BEGIN Given data

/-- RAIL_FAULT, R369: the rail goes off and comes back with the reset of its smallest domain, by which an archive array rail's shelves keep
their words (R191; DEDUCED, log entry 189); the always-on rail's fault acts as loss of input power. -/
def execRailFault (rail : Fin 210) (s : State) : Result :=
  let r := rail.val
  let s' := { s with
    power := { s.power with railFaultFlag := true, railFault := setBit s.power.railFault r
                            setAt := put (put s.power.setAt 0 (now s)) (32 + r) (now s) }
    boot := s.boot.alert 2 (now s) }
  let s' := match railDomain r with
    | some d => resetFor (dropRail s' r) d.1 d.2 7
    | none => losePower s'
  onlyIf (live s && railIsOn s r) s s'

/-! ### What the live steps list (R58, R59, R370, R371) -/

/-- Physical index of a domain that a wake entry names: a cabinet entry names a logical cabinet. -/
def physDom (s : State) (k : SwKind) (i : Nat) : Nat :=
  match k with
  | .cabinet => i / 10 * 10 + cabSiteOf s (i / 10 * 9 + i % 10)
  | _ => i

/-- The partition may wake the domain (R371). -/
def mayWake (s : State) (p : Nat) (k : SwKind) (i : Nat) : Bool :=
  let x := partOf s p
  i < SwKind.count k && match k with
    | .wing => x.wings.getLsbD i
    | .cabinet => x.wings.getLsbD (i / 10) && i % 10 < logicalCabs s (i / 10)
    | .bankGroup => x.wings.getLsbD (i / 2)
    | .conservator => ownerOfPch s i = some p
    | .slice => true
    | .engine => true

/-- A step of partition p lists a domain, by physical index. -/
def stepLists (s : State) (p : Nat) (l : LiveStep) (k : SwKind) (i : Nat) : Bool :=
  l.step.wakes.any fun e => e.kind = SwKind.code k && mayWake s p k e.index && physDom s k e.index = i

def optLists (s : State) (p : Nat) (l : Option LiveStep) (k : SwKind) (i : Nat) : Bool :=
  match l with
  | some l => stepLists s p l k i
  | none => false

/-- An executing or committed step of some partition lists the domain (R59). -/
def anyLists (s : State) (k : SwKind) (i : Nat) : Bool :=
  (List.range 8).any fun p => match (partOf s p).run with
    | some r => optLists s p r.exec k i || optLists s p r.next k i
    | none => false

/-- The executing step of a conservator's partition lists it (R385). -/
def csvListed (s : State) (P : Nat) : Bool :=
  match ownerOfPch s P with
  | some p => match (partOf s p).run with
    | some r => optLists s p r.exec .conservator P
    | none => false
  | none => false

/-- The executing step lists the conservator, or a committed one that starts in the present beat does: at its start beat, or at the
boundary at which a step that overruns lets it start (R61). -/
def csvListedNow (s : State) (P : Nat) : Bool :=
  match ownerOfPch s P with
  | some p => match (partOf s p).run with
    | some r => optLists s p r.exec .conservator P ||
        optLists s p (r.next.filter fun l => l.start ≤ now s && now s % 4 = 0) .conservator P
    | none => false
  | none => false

END Given data

Try it: Search the data for the string "physDom" and copy every line where it appears.

Task answer:
def physDom (s : State) (k : SwKind) (i : Nat) : Nat :=
  l.step.wakes.any fun e => e.kind = SwKind.code k && mayWake s p k e.index && physDom s k e.index = i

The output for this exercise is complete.